Vincit qui se vincit
I disagree, simply because TLOU is more polished, fun and actually treat it's characters a people, you mentioned GOW4 in your previous post which is also inspired by TLOU's simple story but complex characters as Corey Barlog have stated in an interview.
Nier/Automata works against it self by wanting to tell a grim story, trying to appeal to anime fans with the character designs and oniichan/imouto dynamic, and having absoultly no idea how to make a fun game.
IMO Nier/Automata only achievment that deserves to be praised is it's Ost which elevates the experience and makes it bearable.

You stated, "truth is games like TLOU, UC etc do thier job very well and use thier medium well" which is not true. TLOU did nothing that couldn't be replicated just as well, if not better in other mediums. God of War did take advantage of its video game nature, from its single take view point, its use of having both Kratos and Boy work off each other and refuse to work together at certain points to better fit the story, and the entire scene when you obtain a specific weapon - all of which fit perfectly for the strong story and a great blend with its medium.

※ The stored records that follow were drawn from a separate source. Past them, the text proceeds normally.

/-- A frame at the present alignment: in frame it is judged, and it enters the slip buffer. Out of frame the buffer
keeps the last two frames. -/
def State.takeFrame (s : State) (t : Nat) : State :=
  let n := s.frameBits t
  let w := s.termW t 0
  let f := s.splitFrame t (s.term t).rx.bits
  let s := s.onTerm t fun x => { x with rx := { x.rx with bits := x.rx.bits.drop n } }
  if s.termFlag t stOof then s.onTerm t fun x => { x with frames := lastOf 2 (x.frames ++ [(0, f.2)]) }
  else
    let x := (s.term t).rx
    let q := if s.termT1 t then x.t1Frame (bit w 28) (bit w 27) f.1 f.2 else x.e1Frame (bit w 28) (bit w 27) f.2
    let s := s.onTerm t fun y =>
      { y with rx := q.1, frames := y.frames ++ [(q.1.position (s.termT1 t), f.2)] }
    s.frameNews t q.2

/-- The frames that are complete, one after the other. -/
def State.takeFrames (s : State) (t : Nat) : Nat → State
  | 0 => s
  | k + 1 => (s.takeFrame t).takeFrames t k

/-- A write that takes the fill above 1.75 frames: one whole frame is deleted (R91). -/
def State.deleteFrame (s : State) (t : Nat) : State :=
  let n := s.frameBits t
  if !s.termFlag t stOof && 4 * (s.term t).fill > 11 * n then
    (s.slip t true).onTerm t fun x => { x with fill := x.fill - n, frames := x.frames.dropLast }
  else s

/-- The bits of a feed frame go to the framer and into the fill. -/
def State.feedBits (s : State) (t : Nat) (l : List Bool) : State :=
  let n := s.frameBits t
  let cap := s.huntLen t * n
  let oof := s.termFlag t stOof
  let loss := s.termFlag t stMfLoss
  let s := s.onTerm t fun x =>
    { x with
      fill := if oof then x.fill else x.fill + l.length
      rx := RxSt.aisCount (2 * n) { x.rx with
        hist := lastOf cap (x.rx.hist ++ l), bits := x.rx.bits ++ l, run := x.rx.run + 1, aligned := x.rx.aligned + 1
        lossRun := if loss then x.rx.lossRun + 1 else 0 } l }
  (s.takeFrames t ((s.term t).rx.bits.length / n)).deleteFrame t

/-- OOF is declared: the multiframes are lost, and the slip buffer is to be centred anew (R89, R90). -/
def State.termOof (s : State) (t : Nat) : State :=
  if !s.termOn t then s
  else
    let was := s.termFlag t stOof
    ((s.setTermFlag t stOof true).onTerm t fun x =>
      { x with
        centred := false
        rx := { x.rx with
          hunt := false, run := if was then x.rx.run else 0, fasBad := 0, ftBad := [], mfPos := none
          crcAcc := none, crcPrev := none, crcBits := [], casPos := none, casWait := 0 } }).judgeTerm t

/-- The delivery path is shed: the termination stops framing (R324). -/
def State.termShed (s : State) (t : Nat) : Bool := bit (s.pathWord (s.termPath t 2) 3) 21

/-- A byte-synchronous feed frame: the frame at the stated octets, and the in-frame flag (R87, R88). -/
def State.feedSync (s : State) (t : Nat) (os : List Octet) : State :=
  let k := if s.termT1 t then 24 else 32
  let o := os.getD k 0
  let bits := (if s.termT1 t then [o.getLsbD 0] else []) ++ octBits (os.take k)
  let s := s.onTerm t fun x => { x with rx := { x.rx with inFlag := o.getLsbD 7 } }
  (if o.getLsbD 7 then s else s.termOof t).feedBits t bits

/-- An asynchronously mapped feed frame: pointer, V5 errors, and the bits of the VC (R88). -/
def State.feedAsync (s : State) (t : Nat) (os : List Octet) : State :=
  let q := (s.term t).tu.frame (s.termT1 t) (s.tuLive t) (s.tuLen t) (s.feedV t) os
  let s := s.onTerm t fun x => { x with tu := q.tu, reiDue := x.reiDue + b2n (q.errs > 0) }
  (s.termCount t 5 q.errs).feedBits t q.data
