/-- The row mark of the current row: the commit point of a single-device flip (R175), the decision of a
coordinator (R183). -/
def State.flipRowMark (s : State) : State :=
  if s.dist s.flip.target ≠ 1 then s
  else if !s.fabricFlip then
    (if s.flipState = flpReady && s.clock.row = 8 then s.enterFlip flpCommitted else s)
  else if s.flip.coord && s.clock.row = 0 && s.flipStoppable then
    if s.flipState = flpReady && s.allReady then
      (s.enterFlip flpCommitted).sendFlip (s.flipMsg fmCommit (some 3))
    else s.flipAbort frLate
  else s

/-! ### Fabric messages (R183-R186) -/

/-- This device takes part in fabric flips. -/
def State.isMember (s : State) : Bool :=
  s.flag F.fabCfg_en && (s.rd Reg.flpFabCfg).getLsbD (s.fget F.fabCfg_deviceId)

/-- The reason for which a member answers NACK without rehearsing; 0 for none (R184). -/
def State.nackReason (s : State) (p : Proposal) : Nat :=
  let d := s.dist p.target
  if s.flipOpen then frBusy
  else if d < 8 then frLate
  else if d < 9 || 2 ^ 30 < d then frTargetRange
  else if (p.col && s.live false = p.bank) || (p.oct && s.live true = p.bank) then frSameBank
  else if p.src.toNat ≠ s.fget F.flpCoord_coordId then frNotCoordinator
  else 0

/-- FLP_REQ [3:0] of a proposal. -/
def proposalReq (p : Proposal) : BitVec 4 :=
  BitVec.ofNat 4 (8 + 4 * b2n p.oct + 2 * b2n p.col + b2n p.bank)

/-- This member's own flip in progress is transaction `txn`. -/
def State.memberOf (s : State) (txn : BitVec 16) : Bool :=
  !s.flip.coord && s.fabricFlip && s.flipOpen && s.fget F.flpStat_txn = txn.toNat

/-- A device receives PROPOSE: one answered before changes nothing; one that it cannot follow is answered NACK, also
while its own flip goes on (R184). -/
def State.proposeReceived (s : State) (peer : Nat) (p : Proposal) : State :=
  if !s.isMember || s.flip.answered = some p.txn || s.memberOf p.txn || peer = s.fget F.fabCfg_deviceId then s
  else
    let reason := s.nackReason p
    let t := p.txn.toNat
    let s := (s.setFlip fun x => { x with answered := some p.txn }).fset F.flpCoord_lastTxn t
    if reason = 0 then
      ((s.arm (proposalReq p) p.target false).fset F.flpStat_txn t).setFlip fun x => { x with answer := none }
    else
      let s := s.fset F.flpStat_reason reason
      s.answerFlip
        { kind := BitVec.ofNat 3 fmNack, txn := p.txn, target := p.target, req := proposalReq p
          reason := BitVec.ofNat 8 reason, left := none }

/-- The coordinator's open transaction is `txn`. -/
def State.coordinates (s : State) (txn : BitVec 16) : Bool :=
  s.flip.coord && s.fabricFlip && s.flipOpen && s.fget F.flpStat_txn = txn.toNat

/-- READY counts in a frame up to F-2. -/
def State.readyReceived (s : State) (peer : Nat) (txn : BitVec 16) : State :=
  if s.coordinates txn && 2 ≤ s.dist s.flip.target && s.dist s.flip.target ≤ 2 ^ 30 then
    s.fbit (F.flpPeer_ready peer) true
  else s

def State.nackReceived (s : State) (peer : Nat) (txn : BitVec 16) (reason : Nat) : State :=
  if !s.coordinates txn then s
  else
    let s := ((s.fbit (F.flpPeer_nack peer) true).fset (F.flpPeer_nackReason peer) reason).fbit
      (F.flpPeer_ready peer) false
    if s.flipStoppable then s.flipAbort frNack else s

/-- Every non-idle destination of the included planes holds a valid rehearsal of the target bank. -/
def State.rehValid (s : State) : Bool :=
  let b := s.flipBank
  let ok := fun octet n => (List.range n).all fun d =>
    s.idleIn octet d b || bit (s.rd (engReh octet d b)) 31
  (!s.flip.req.getLsbD 1 || ok false 56) && (!s.flip.req.getLsbD 2 || ok true 16)

/-- An uncertain member resolves the transaction as committed. -/
def State.resolveCommit (s : State) : State :=
  if s.rehValid then (s.enterFlip flpCommitted).setFlip fun x => { x with catchUp := true } else s

/-- COMMIT for a transaction: the answer ends, and a READY or uncertain member commits. -/
def State.commitReceived (s : State) (txn : BitVec 16) : State :=
  let s := s.endAnswer txn
  if s.memberOf txn && s.flipState = flpReady then
    if s.flip.unsure then s.resolveCommit
    else if s.dist s.flip.target = 1 then s.enterFlip flpCommitted else s
  else s

/-- ABORT for a transaction: the answer ends, and a member goes to ABORTED (log entry 28: reason LATE). -/
def State.abortReceived (s : State) (txn : BitVec 16) : State :=
  let s := s.endAnswer txn
  if s.memberOf txn && s.flipStoppable then s.flipAbort frLate else s

/-! ### Live banks of the peers (R186, R187) -/

/-- The banks that a peer reports differ from this device's. -/
def State.splitFrom (s : State) (col oct : Bool) : Bool := col ≠ s.live false || oct ≠ s.live true

/-- Every other member has reported the old bank in this frame. -/
def State.allOld (s : State) : Bool :=
  let me := s.fget F.fabCfg_deviceId
  (List.range 8).all fun i =>
    i = me || !(s.rd Reg.flpFabCfg).getLsbD i ||
      (s.fab.heard.getLsbD i &&
        (!s.flip.req.getLsbD 1 || s.flag (F.flpPeer_colBank i) = s.live false) &&
        (!s.flip.req.getLsbD 2 || s.flag (F.flpPeer_octBank i) = s.live true))

/-- The live banks in a row 0 header of a peer. -/
def State.banksReceived (s : State) (peer : Nat) (col oct : Bool) : State :=
  let s := (s.fbit (F.flpPeer_colBank peer) col).fbit (F.flpPeer_octBank peer) oct
  let diff := s.splitFrom col oct
  let s := s.fbit (F.flpPeer_split peer) diff
  let s :=
    if diff && !s.flip.splitSaid && !s.flip.unsure then
      ((s.count Reg.flpCntSplit).raise Ev.flipSplit peer).setFlip fun x => { x with splitSaid := true }
    else s
  if s.flip.unsure && s.flipState = flpReady then
    let b := s.flipBank
    if (s.flip.req.getLsbD 1 && col = b) || (s.flip.req.getLsbD 2 && oct = b) then s.resolveCommit
    else if s.allOld then s.flipAbort frLate
    else s
  else s

/-! ### The coordinator lease (R188; log entry 28) -/

/-- Device_id at rank `r` of a rank register. -/
def rankId (v : W32) (r : Nat) : Nat := bits v (3 * r + 2) (3 * r)

/-- The rank of a device. -/
def rankOf (v : W32) (id : Nat) : Nat := ((List.range 8).find? fun r => rankId v r = id).getD 8

def State.me (s : State) : Nat := s.fget F.fabCfg_deviceId

/-- Frames in which nothing was heard of a device; none for this one. -/
def State.silence (s : State) (i : Nat) : Nat := if i = s.me then 0 else s.fget (F.flpPeer_silent i)

/-- The first device in rank order after the holder that is not silent; after the last rank comes the first (log
entry 89). -/
def State.nextHolder (s : State) : Option Nat :=
  let v := s.rd Reg.flpFabRank
  let r := rankOf v (s.fget F.flpCoord_coordId)
  ((List.range 8).map fun k => rankId v ((r + 1 + k) % 8)).find? fun i => s.silence i < 16

/-- COORD_LEASE: the holder has been silent for 16 frames and this device is next. -/
def State.coordLease (s : State) : State :=
  if s.flag F.fabCfg_en && !s.flag F.flpCoord_self && 16 ≤ s.silence (s.fget F.flpCoord_coordId) &&
      s.nextHolder = some s.me then
    s.setFlip fun x => { x with leaseDue := true }
  else s

/-- A claim of the lease in a peer's header: coord_id equal to the sender. `was` is the count of silent frames that the
header ended: a holder that was cut off adopts the claim. -/
def State.claimReceived (s : State) (peer coordId was : Nat) : State :=
  let v := s.rd Reg.flpFabRank
  if coordId = s.me then { s with fab := { s.fab with confirmed := true } }
  else if coordId ≠ peer then s
  else if !s.flag F.flpCoord_self then s.fset F.flpCoord_coordId coordId
  else if s.fab.former.getLsbD peer then s
  else if !s.fab.confirmed || 16 ≤ was || rankOf v peer < rankOf v s.me then
    s.fset F.flpCoord_coordId coordId
  else s

/-- A lease taken or withdrawn takes effect at a frame mark. -/
def State.leaseMark (s : State) : State :=
  if s.flip.leaseDue then
    let old := s.fget F.flpCoord_coordId
    let s := s.setFlip fun x => { x with leaseDue := false }
    let s := { s with fab := { s.fab with
      former := s.fab.former ||| BitVec.ofNat 8 (2 ^ old), confirmed := true } }
    ((s.fset F.flpCoord_coordId s.me).fbit F.flpCoord_self true).raise Ev.coordLease s.me
  else if s.flag F.flpCoord_self && s.fget F.flpCoord_coordId ≠ s.me then s.fbit F.flpCoord_self false
  else s

/-- Frames without a header are counted per peer at each frame mark. -/
def State.silenceMark (s : State) : State :=
  let s :=
    if !s.flag F.fabCfg_en then s
    else (List.range 8).foldl (fun s i =>
      if i = s.me || s.fab.heard.getLsbD i then s
      else s.countSat (F.flpPeer_silent i) 255 1) s
  { s with fab := { s.fab with heard := 0 } }

/-- The lease holder after reset is rank 0; identity and rank decide whether this device is it. -/
def State.leaseReset (s : State) : State :=
  let s := s.fset F.flpCoord_coordId (rankId (s.rd Reg.flpFabRank) 0)
  s.fbit F.flpCoord_self (s.flag F.fabCfg_en && s.fget F.flpCoord_coordId = s.me)

/-- A write of FLP_FAB_CFG or FLP_FAB_RANK (R189). A write that changes the rank names the device at rank 0 as the
holder at once (log entry 90). -/
def State.flpFabWrite (s : State) (rank : Bool) (be : BitVec 4) (v : W32) : State :=
  let a := if rank then Reg.flpFabRank else Reg.flpFabCfg
  let new := mergeBe (s.rd a) (v &&& if rank then 0x00FFFFFF else 0x000000FF) be
  if s.flipOpen then s.flipReject frBusy 0 0
  else if rank && new ≠ s.rd a then (s.wr a new).leaseReset
  else s.wr a new

/-! ### Program writes (R105) -/

/-- A discarded write joins the report of its frame. -/
def State.noteDiscard (s : State) (octet : Bool) (w1 w2 : Nat) (committed : Bool) : State :=
  let k := b2n octet
  let x : Discarded :=
    match s.discards.find? (·.1 = k) with
    | some (_, d) => { d with count := d.count + 1 }
    | none => ⟨BitVec.ofNat 32 (k * 2 ^ 31 + w1), BitVec.ofNat 32 w2, BitVec.ofNat 32 (b2n committed), 1⟩
  { s with discards := s.discards.insert k x }

/-- PROG_WRITE_REJECT at the frame mark that ends a frame with discarded writes. -/
def State.rejectMark (s : State) : State :=
  let l := s.discards
  let s := { s with discards := [] }
  l.foldl (fun s q =>
    s.raise (Ev.progWriteReject (q.1 = 1)) q.2.word1.toNat q.2.word2.toNat q.2.word3.toNat q.2.count) s

/-- A bank may not be written: it is live, or its flip is COMMITTED. A device in SYNCING takes every
mirrored write (R241). -/
def State.progLocked (s : State) (m : Master) (octet bankB : Bool) : Bool :=
  !(m = .mirror && s.mateState = mateSyncing) &&
    (s.live octet = bankB || (s.flipState = flpCommitted && s.flipOf octet))

/-- A shadow write cancels a flip of its plane that has not committed. -/
def State.shadowWritten (s : State) (octet bankB : Bool) : State :=
  if s.live octet ≠ bankB && s.flipStoppable && s.flipOf octet then s.flipAbort frCancelled else s

/-- REH valid of a destination of a bank is cleared. -/
def State.clearReh (s : State) (octet bankB : Bool) (d : Nat) : State :=
  s.wr (engReh octet d bankB) (setBits (s.rd (engReh octet d bankB)) 31 31 0)

/-- A write of half of a program word. -/
def State.progWrite (s : State) (m : Master) (octet bankB : Bool) (word : Nat) (high : Bool)
    (be : BitVec 4) (v : W32) : State :=
  if be = 0 then s
  else if s.progLocked m octet bankB then
    s.noteDiscard octet 0 word (s.live octet ≠ bankB)
  else
    let a := bankAddr octet bankB word + if high then 4 else 0
    let s := (s.wakeAt a).hkWrite a be v
    let s := (List.range (if octet then 16 else 56)).foldl (fun s d => s.clearReh octet bankB d) s
    s.shadowWritten octet bankB

/-- A write of START_A or START_B. -/
def State.startWrite (s : State) (m : Master) (octet : Bool) (d : Nat) (bankB : Bool) (be : BitVec 4)
    (v : W32) : State :=
  if be = 0 then s
  else if s.progLocked m octet bankB then
    s.noteDiscard octet (2 ^ 30 + d) (b2n bankB) (s.live octet ≠ bankB)
  else
    let a := engStart octet d bankB
    let s := s.wr a (mergeBe (s.rd a) (v &&& 0x8007FFFF) be)
    (s.clearReh octet bankB d).shadowWritten octet bankB

/-- The effect of a write that reaches its place: a register takes new parity (R387) and is not written while
a reset is in progress (R402); the bank behind BAR2 wakes (R344). -/
def State.reach (s : State) (bar2 : Bool) (a : Nat) (f : State → State) : State :=
  if bar2 then f (s.wakeAt a)
  else if s.flag F.rstStat_busy && !busyBlock a then s else f (s.mendReg a)

/-- A write by a master: all but MIRROR act as the host (R232, R236). -/
def State.byMaster (s : State) (m : Master) (bar2 : Bool) (a : Nat) (be : BitVec 4) (v : W32)
    (f : State → State) : State :=
  if m = .mirror then s.reach bar2 a f
  else if m ≠ .host then s.asHost bar2 a be v fun s => s.reach bar2 a f
  else if bar2 then s.hostMem a be v f else s.hostReg a be v f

NieR Automata is not just a grim story, especially given its continued push towards hope against impossible odds, fighting against nature itself, and forging your own path. 2B, 9S, A2, Pascal, White, and the rest of the cast have nothing to do with this inane "imouto/oniichan" dynamic like you claim. The game is plenty fun with excellent boss designs, great customization and unique methods of limiting player growth. Did you even *beat* the game (as in obtain ending D and E)? It really seems like you haven't considering the sheer ignorance you have shown in this post of yours.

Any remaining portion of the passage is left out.